INFORMATION section start

-- ==== Sys2Proof/Machine/PedalAction.lean ====
section
/-! DEFINITION. Pedal action (chapter 6), and what acts on keys, pedals and budget together: the pause effects, the drop of a
wait list entry, the write of the supply record, and supply CRITICAL. -/

namespace Sys2Proof.Machine

/-! ### Down and up -/

/-- A down: the first holder of an empty set asks the budget for 6 units (R121 to R123). -/
def pedalDown (p : PedalName) (o : Origin) (m : Moment) (i : Instrument) : Instrument :=
  let r := i.pedal p
  if r.holders.has o then i
  else
    let r' := { r with holders := r.holders.insert o }
    if r.holders.isEmpty then
      pass m (placeRequest m (.pedal p) (setPedal p { r' with requestMoment := some m.now } i))
    else setPedal p r' i

/-- The pedal's entry to GOING-UP from DOWN or GOING-DOWN, with its assist or at CRITICAL without (R127, R134): the units it no
longer holds return, the damper's departure is reported to the budget and cuts every key in SHED, and a travel of no length
passes straight on to UP. No pass yet. -/
def goUpOnly (m : Moment) (p : PedalName) (withAssist : Bool) (i : Instrument) : Instrument :=
  let r := i.pedal p
  let g := m.map.pedal p
  let p0 := r.position m.now
  let travel := p0 * g.upTravel / 1000
  let assist := withAssist && decide (0 < g.assistLength) && decide (0 < travel)
  let r' := { r with
    state := if travel = 0 then .up else .goingUp
    travel := if travel = 0 then none else some ⟨m.now, p0, m.now + travel * 100⟩
    assistEnd := if assist then some (m.now + g.assistLength * 100) else none
    bridge :=
      if assist then r.bridge.switch m.now (.reverse g.assistDuty)
      else if withAssist then r.bridge.switch m.now .off
      else r.bridge.stopAtOnce m.now }
  let i := setPedal p r' (returnUnits (r.charge - r'.charge) i)
  match p with
  | .damper => cutShed { i with damperDown := false }
  | .shift => i

/-- The last holder has left the set: a waiting pedal withdraws, and a pedal in DOWN or GOING-DOWN goes up (R127, R129). No pass
yet. -/
def upRequestOnly (m : Moment) (p : PedalName) (i : Instrument) : Instrument :=
  let r := i.pedal p
  if r.requestMoment.isSome then
    withdraw (.pedal p) (setPedal p { r with requestMoment := none } i)
  else
    match r.state with
    | .down => goUpOnly m p true i
    | .goingDown => goUpOnly m p true i
    | .up => i
    | .goingUp => i

/-- The source leaves the pedal's holder set; no pass yet (R121). -/
def leavePedalOnly (m : Moment) (p : PedalName) (o : Origin) (i : Instrument) : Instrument :=
  let r := i.pedal p
  if r.holders.has o then
    let i' := setPedal p { r with holders := r.holders.erase o } i
    if (r.holders.erase o).isEmpty then upRequestOnly m p i' else i'
  else i

/-- An up; one whose source is absent is ignored (R121). -/
def pedalUp (p : PedalName) (o : Origin) (m : Moment) (i : Instrument) : Instrument :=
  if (i.pedal p).holders.has o then
    if ((i.pedal p).holders.erase o).isEmpty then pass m (leavePedalOnly m p o i)
    else leavePedalOnly m p o i
  else i

/-! ### Travel and assist -/

/-- The end of the assist: the bridge goes OFF and 1 unit returns (R128). -/
def endAssistOnly (m : Moment) (p : PedalName) (i : Instrument) : Instrument :=
  let r := i.pedal p
  if r.assistEnd.isSome then
    setPedal p { r with assistEnd := none, bridge := r.bridge.switch m.now .off } (returnUnits 1 i)
  else i

/-- The end of GOING-UP: an assist still running ends, and the pedal enters UP; a waiting pedal stays waiting (R128). -/
def enterUpOnly (m : Moment) (p : PedalName) (i : Instrument) : Instrument :=
  let i := endAssistOnly m p i
  setPedal p { i.pedal p with state := .up, travel := none } i

/-! ### The pause effects (R110, R133) -/

/-- The pause effects at keys and pedals: all changes first, then one grant pass (R98, R110, R129, R133; log 9). -/
def pauseInstrument (m : Moment) (i : Instrument) : Instrument :=
  pass m (leavePedalOnly m .shift .roll (leavePedalOnly m .damper .roll (pauseKeysOnly m i)))

/-! ### Drops (R144) -/

/-- The drop of a waiting pedal whose entry has left the list (R130). -/
def dropPedalOnly (p : PedalName) (i : Instrument) : Instrument :=
  raiseBoth .dropped
    { setPedal p { i.pedal p with requestMoment := none, holders := .empty } i with
      pedalDropped := i.pedalDropped + 1 }

/-- The drop of an entry: it leaves the list and its requester is told; no pass yet (R144). -/
def dropOnly (m : Moment) (e : WaitEntry) (i : Instrument) : Instrument :=
  let i := withdraw e.requester i
  match e.requester with
  | .key k => dropKeyOnly m k i
  | .pedal p => dropPedalOnly p i

/-- The entry whose drop moment comes first, the first in list order on equal moments (R144). -/
def firstDrop (i : Instrument) : Option WaitEntry :=
  i.waitList.foldl
    (fun best e =>
      match best with
      | none => some e
      | some b => if e.dropMoment < b.dropMoment then some e else best) none

/-! ### The supply record (R150) -/

/-- A new supply record takes effect at once: drop moments are set again, entries whose moment has come are dropped in list
order, and the budget runs a pass (R150; log 13). `m` holds the new map. -/
def newSupplyRecord (m : Moment) (i : Instrument) : Instrument :=
  let reset (e : WaitEntry) : WaitEntry :=
    { e with dropMoment := e.requestMoment + m.map.supply.lateLimit * 1000 }
  let i := { i with waitList := i.waitList.map reset }
  pass m ((i.waitList.filter fun e => decide (e.dropMoment ≤ m.now)).foldl (fun acc e => dropOnly m e acc) i)

/-! ### The supply monitor (R146 to R148) -/

/-- CRITICAL at one pedal (R134). -/
def criticalPedalOnly (m : Moment) (p : PedalName) (i : Instrument) : Instrument :=
  let r := i.pedal p
  let i := { i with pedalDropped := i.pedalDropped + countIf r.requestMoment.isSome }
  let i := setPedal p { r with holders := .empty, requestMoment := none } i
  match r.state with
  | .down => goUpOnly m p false i
  | .goingDown => goUpOnly m p false i
  | .goingUp =>
    setPedal p { i.pedal p with assistEnd := none, bridge := r.bridge.stopAtOnce m.now } (returnUnits r.charge i)
  | .up => setPedal p { i.pedal p with bridge := r.bridge.stopAtOnce m.now } i

/-- The instrument's part of an entry to CRITICAL, in the order of R148 (log 10). -/
def enterCritical (m : Moment) (i : Instrument) : Instrument :=
  let i := criticalPedalOnly m .shift (criticalPedalOnly m .damper (criticalKeysOnly m { i with monitor := .critical }))
  raiseBoth .fault { i with unitsInUse := 0, damperDown := false, waitList := [] }

/-- The instrument's part of a change of the monitor level (R146 to R148). -/
def monitorChange (level : MonitorLevel) (m : Moment) (i : Instrument) : Instrument :=
  match level with
  | .normal => pass m { i with monitor := .normal }
  | .low => pass m (raiseBoth .supplyLow { i with monitor := .low })
  | .critical => enterCritical m i

/-- The level that the two indications give (R138). -/
def levelOf (low critical : Bool) : MonitorLevel :=
  if critical then .critical else if low then .low else .normal

/-! ### Quiet instrument (R164, R204) -/

/-- Every key is in REST. -/
def keysAtRest (i : Instrument) : Bool := i.keys.toList.all fun r => decide (r.state = .rest)

/-- The pedal is in UP and not waiting. -/
def PedalRecord.atRest (r : PedalRecord) : Bool := decide (r.state = .up) && r.requestMoment.isNone

end Sys2Proof.Machine
end

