-- ==== Sys2Proof/Machine/Timers.lean ====
section
/-! DEFINITION. The part's own timers and waiting work: each command that the part gives itself, with the real time at which it
falls due (log 5). `step` takes them on an empty queue. -/

namespace Sys2Proof.Machine

/-- A command with its moment, where there is one. -/
def timer (t : Option Nat) (c : Instr) : List (Nat × Instr) :=
  match t with
  | some t => [(t, c)]
  | none => []

/-- A command that is due now, under a condition. -/
def dueNow (s : State) (b : Bool) (c : Instr) : List (Nat × Instr) := if b then [(s.perf.now, c)] else []

/-- The actions whose response has ended (R198, R204, R206). -/
def afterTimers (l : Link) (s : State) : List (Nat × Instr) :=
  (s.link l).due.map fun a =>
    (s.perf.now,
      match a with
      | .rate _ => .linkRateChange l
      | .standby => .standbyEntry l
      | .linkReset => .linkResetExecute l)

/-- The item of the slots that is next to be executed (R194). -/
def slotTimers (l : Link) (s : State) : List (Nat × Instr) :=
  if s.receives l then
    match nextItem (s.link l).slots with
    | some (.request c) => [(s.perf.now, c)]
    | some (.discard _ _) => [(s.perf.now, .discardRecord l)]
    | none => []
  else []

/-- What the link controller of a link has to do. -/
def linkTimers (l : Link) (s : State) : List (Nat × Instr) :=
  afterTimers l s ++ slotTimers l s ++ dueNow s (s.noticeReady l) (.notice l)

/-- The timers of the session controller, the queue and the expression unit. -/
def sessionTimers (s : State) : List (Nat × Instr) :=
  let p := s.perf
  timer p.session.stepTimer .lineTimerExpiry
    ++ timer (p.session.preparingEnd false) .threadingIntervalEnd
    ++ timer (p.session.preparingEnd true) .preRollIntervalEnd
    ++ timer p.session.playingEnd .lineIntervalEnd
    ++ timer p.session.rewindingAt .reverseStep
    ++ timer (endingMoment p) .endingLimit
    ++ timer (launchMoment p) .entryLaunch
    ++ timer (stepMoment s.env p) .expressionStep

/-- The timers of a key. -/
def keyTimers (s : State) (k : Key) : List (Nat × Instr) :=
  timer (fireMoment k s.perf) (.fireRequest k) ++ timer (driveMoment k s.perf.instrument) (.driveEnd k)
    ++ timer s.perf.instrument.keys[k].returnEnd (.returnExpiry k)

/-- The timers of a pedal. -/
def pedalTimers (s : State) (d : PedalName) : List (Nat × Instr) :=
  timer (travelMoment .goingDown d s.perf.instrument) (.goingDownTravelEnd d)
    ++ timer (s.perf.instrument.pedal d).assistEnd (.assistEnd d)
    ++ timer (travelMoment .goingUp d s.perf.instrument) (.goingUpTravelEnd d)

/-- The lease of a holder, a real time that runs in standby too (R171, R174; log 35). -/
def leaseTimer (s : State) : List (Nat × Instr) := timer (s.claim.held.map HeldClaim.leaseEnd) .leaseEnd

/-- The timers of a part that runs. -/
def runningTimers (s : State) : List (Nat × Instr) :=
  sessionTimers s ++ allKeys.flatMap (keyTimers s) ++ timer (dropMoment s.perf.instrument) .dropMoment
    ++ pedalTimers s .damper ++ pedalTimers s .shift
    ++ leaseTimer s
    ++ timer s.store.eraseEnd .eraseEnd ++ timer s.store.completion .commitCompletion

/-- Every timer of the part with its moment. A part held in reset has none. -/
def timers (s : State) : List (Nat × Instr) :=
  match s.power.state with
  | .running => linkTimers .a s ++ linkTimers .b s ++ runningTimers s
  | .standby => afterTimers .a s ++ afterTimers .b s ++ leaseTimer s
  | .waking => afterTimers .a s ++ afterTimers .b s ++ leaseTimer s ++ timer s.power.wakingUntil .stabilisationEnd
  | .held => []

/-- The commands that are due now. -/
def dueCommands (s : State) : List Instr :=
  ((timers s).filter fun t => decide (t.1 ≤ s.perf.now)).map Prod.snd

/-- How long an idle step lets pass: 100 µs, or less to the next timer (log 5). -/
def idleTime (s : State) : Nat :=
  (timers s).foldl (fun acc t => min acc (t.1 - s.perf.now)) 100

end Sys2Proof.Machine
end

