/-! ### Requests that set one register -/

/-- SELECT-SOURCE in IDLE, SET-TRIM, SET-ADMISSION and SET-NOTICE-MASK with values in range set their one register, answer OK, and
change nothing else (R3, R79, R178, R197). -/
def Obligations.RegisterRequests : Prop :=
  ∀ (l : Link) (s : State),
    (∀ code source, Takes s l (.selectSource l code) → s.holds l = true → s.perf.session.state = .idle →
      (code = 0 ∧ source = .sensor) ∨ (code = 1 ∧ source = .stream) →
      exec (.selectSource l code) s = .next (respond l (.selectSource l code) .ok [] none
        { s with perf := { s.perf with session := { s.perf.session with source := source } } }))
    ∧ (∀ trim, Takes s l (.setTrim l trim) → s.holds l = true → trim.toNat ≤ 7 →
        exec (.setTrim l trim) s = .next (respond l (.setTrim l trim) .ok [] none
          { s with perf := { s.perf with expression := { s.perf.expression with trim := trim.toNat } } }))
    ∧ (∀ code admission, Takes s l (.setAdmission l code) → s.holds l = true →
        (code = 0 ∧ admission = .none) ∨ (code = 1 ∧ admission = .holder) ∨ (code = 2 ∧ admission = .both) →
        exec (.setAdmission l code) s = .next (respond l (.setAdmission l code) .ok [] none
          { s with claim := { s.claim with admission := admission } }))
    ∧ (∀ kinds, Takes s l (.setNoticeMask l kinds) →
        (kinds.toNat < 4096 →
          exec (.setNoticeMask l kinds) s = .next (respond l (.setNoticeMask l kinds) .ok [] none
            (setLink l { s.link l with mask := kinds.setWidth 12 } s)))
        ∧ (4096 ≤ kinds.toNat →
            exec (.setNoticeMask l kinds) s
              = .next (respond l (.setNoticeMask l kinds) .outOfRange [] none s)))

/-! ### The claim -/

/-- CLAIM (R172): granted for 1500 ms with expected phase 1 when no link holds the claim; ALREADY-HOLDER from the holder and
HELD-BY-OTHER from the other link, with no change. -/
def Obligations.ClaimOutcomes : Prop :=
  ∀ (l : Link) (s : State), Takes s l (.claim l) →
    (s.claim.held = none →
      exec (.claim l) s = .next (respond l (.claim l) .ok [] none
        { s with claim := { s.claim with held := some ⟨l, s.perf.now + 1500000, false⟩ } }))
    ∧ (∀ h, s.claim.held = some h → h.link = l →
        exec (.claim l) s = .next (respond l (.claim l) .alreadyHolder [] none s))
    ∧ (∀ h, s.claim.held = some h → h.link ≠ l →
        exec (.claim l) s = .next (respond l (.claim l) .heldByOther [] none s))

/-- RENEW (R173): the holder, the phase and the expected phase are checked in that order; a RENEW that passes sets the lease end to
now + 1500 ms and turns the expected phase over. -/
def Obligations.RenewOutcomes : Prop :=
  ∀ (l : Link) (phase : Byte) (s : State), Takes s l (.renew l phase) →
    (s.holds l = false →
      exec (.renew l phase) s = .next (respond l (.renew l phase) .notHolder [] none s))
    ∧ (∀ h, s.claim.held = some h → h.link = l →
        (phase ≠ 1 ∧ phase ≠ 2 →
          exec (.renew l phase) s = .next (respond l (.renew l phase) .outOfRange [] none s))
        ∧ ((phase = 1 ∧ h.secondPhase = true) ∨ (phase = 2 ∧ h.secondPhase = false) →
            exec (.renew l phase) s = .next (respond l (.renew l phase) .wrongPhase [] none s))
        ∧ ((phase = 1 ∧ h.secondPhase = false) ∨ (phase = 2 ∧ h.secondPhase = true) →
            exec (.renew l phase) s = .next (respond l (.renew l phase) .ok [] none
              { s with claim := { s.claim with
                held := some ⟨l, s.perf.now + 1500000, !h.secondPhase⟩ } })))

/-- YIELD and ASK-YIELD (R176, R177). YIELD from the holder: the holder becomes NONE, and the lease end and expected phase become absent;
from another link it is refused. The acceptance of STANDBY sets the holder to NONE in the same way. ASK-YIELD: notice YIELD-ASKED is made
pending on the holder's link; from the holder, and while the holder is NONE, it is refused. Nothing else changes. -/
def Obligations.YieldOutcomes : Prop :=
  ∀ (l : Link) (s : State),
    (Takes s l (.yieldClaim l) →
      (s.holds l = true →
        exec (.yieldClaim l) s = .next (respond l (.yieldClaim l) .ok [] none
          { s with claim := { s.claim with held := none } }))
      ∧ (s.holds l = false →
          exec (.yieldClaim l) s = .next (respond l (.yieldClaim l) .notHolder [] none s)))
    ∧ (Takes s l (.standby l) → s.otherHolds l = false → s.quiet = true → s.store.commit = none →
        exec (.standby l) s = .next (respond l (.standby l) .ok [] (some .standby)
          { s with claim := { s.claim with held := none } }))
    ∧ (Takes s l (.askYield l) →
        (s.otherHolds l = true →
          exec (.askYield l) s = .next (respond l (.askYield l) .ok [] none
            { s with perf := { s.perf with instrument := raiseOn l.other .yieldAsked s.perf.instrument } }))
        ∧ (s.holds l = true →
            exec (.askYield l) s = .next (respond l (.askYield l) .alreadyHolder [] none s))
        ∧ (s.claim.held = none →
            exec (.askYield l) s = .next (respond l (.askYield l) .badState [] none s)))

/-- The lapse of the claim at its lease end (R174, R25), on a part that runs, and in standby and stabilisation too (log 35, the model's
choice): the holder becomes NONE, the admission is kept, CLAIM-LAPSED is pending on both links, a session in PLAYING, STARVED or ENDING
enters PAUSED with cause LAPSE, a FREE session goes to IDLE with its queue discarded, and a session in any other state keeps its state. -/
def Obligations.LeaseEndLapses : Prop :=
  ∀ (h : HeldClaim) (s : State), s.power.state ≠ .held → s.claim.held = some h → s.perf.now ≤ h.leaseEnd →
    ∃ p, exec .leaseEnd s = .next { s with perf := p, claim := { s.claim with held := none } }
      ∧ p.now = h.leaseEnd
      ∧ p.instrument.noticesA &&& noticeBit .claimLapsed = noticeBit .claimLapsed
      ∧ p.instrument.noticesB &&& noticeBit .claimLapsed = noticeBit .claimLapsed
      ∧ (s.perf.session.state.inPlay = true →
          p.session.state = .paused ∧ p.session.pauseCause = .lapse ∧ p.queue = s.perf.queue
            ∧ p.session.resumeTarget
              = some (if s.perf.session.state = .ending then .ending else .playing))
      ∧ (s.perf.session.state = .free → p.session.state = .idle ∧ p.queue.entries = [])
      ∧ (s.perf.session.state.inPlay = false → s.perf.session.state ≠ .free →
          p.session = forwardStep h.leaseEnd s.perf.session ∧ p.queue = s.perf.queue)
      ∧ p.detector = s.perf.detector ∧ p.expression = s.perf.expression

INFORMATION section end

● REQUIRED WORK:
Take the line above containing "h.link ≠ l →", the line containing "(phase ≠ 1 ∧ phase ≠ 2 →", and all lines in between, and copy them exactly without anything else.

● TASK OUTPUT:
    ∧ (∀ h, s.claim.held = some h → h.link ≠ l →
        exec (.claim l) s = .next (respond l (.claim l) .heldByOther [] none s))

/-- RENEW (R173): the holder, the phase and the expected phase are checked in that order; a RENEW that passes sets the lease end to
now + 1500 ms and turns the expected phase over. -/
def Obligations.RenewOutcomes : Prop :=
  ∀ (l : Link) (phase : Byte) (s : State), Takes s l (.renew l phase) →
    (s.holds l = false →
      exec (.renew l phase) s = .next (respond l (.renew l phase) .notHolder [] none s))
    ∧ (∀ h, s.claim.held = some h → h.link = l →
        (phase ≠ 1 ∧ phase ≠ 2 →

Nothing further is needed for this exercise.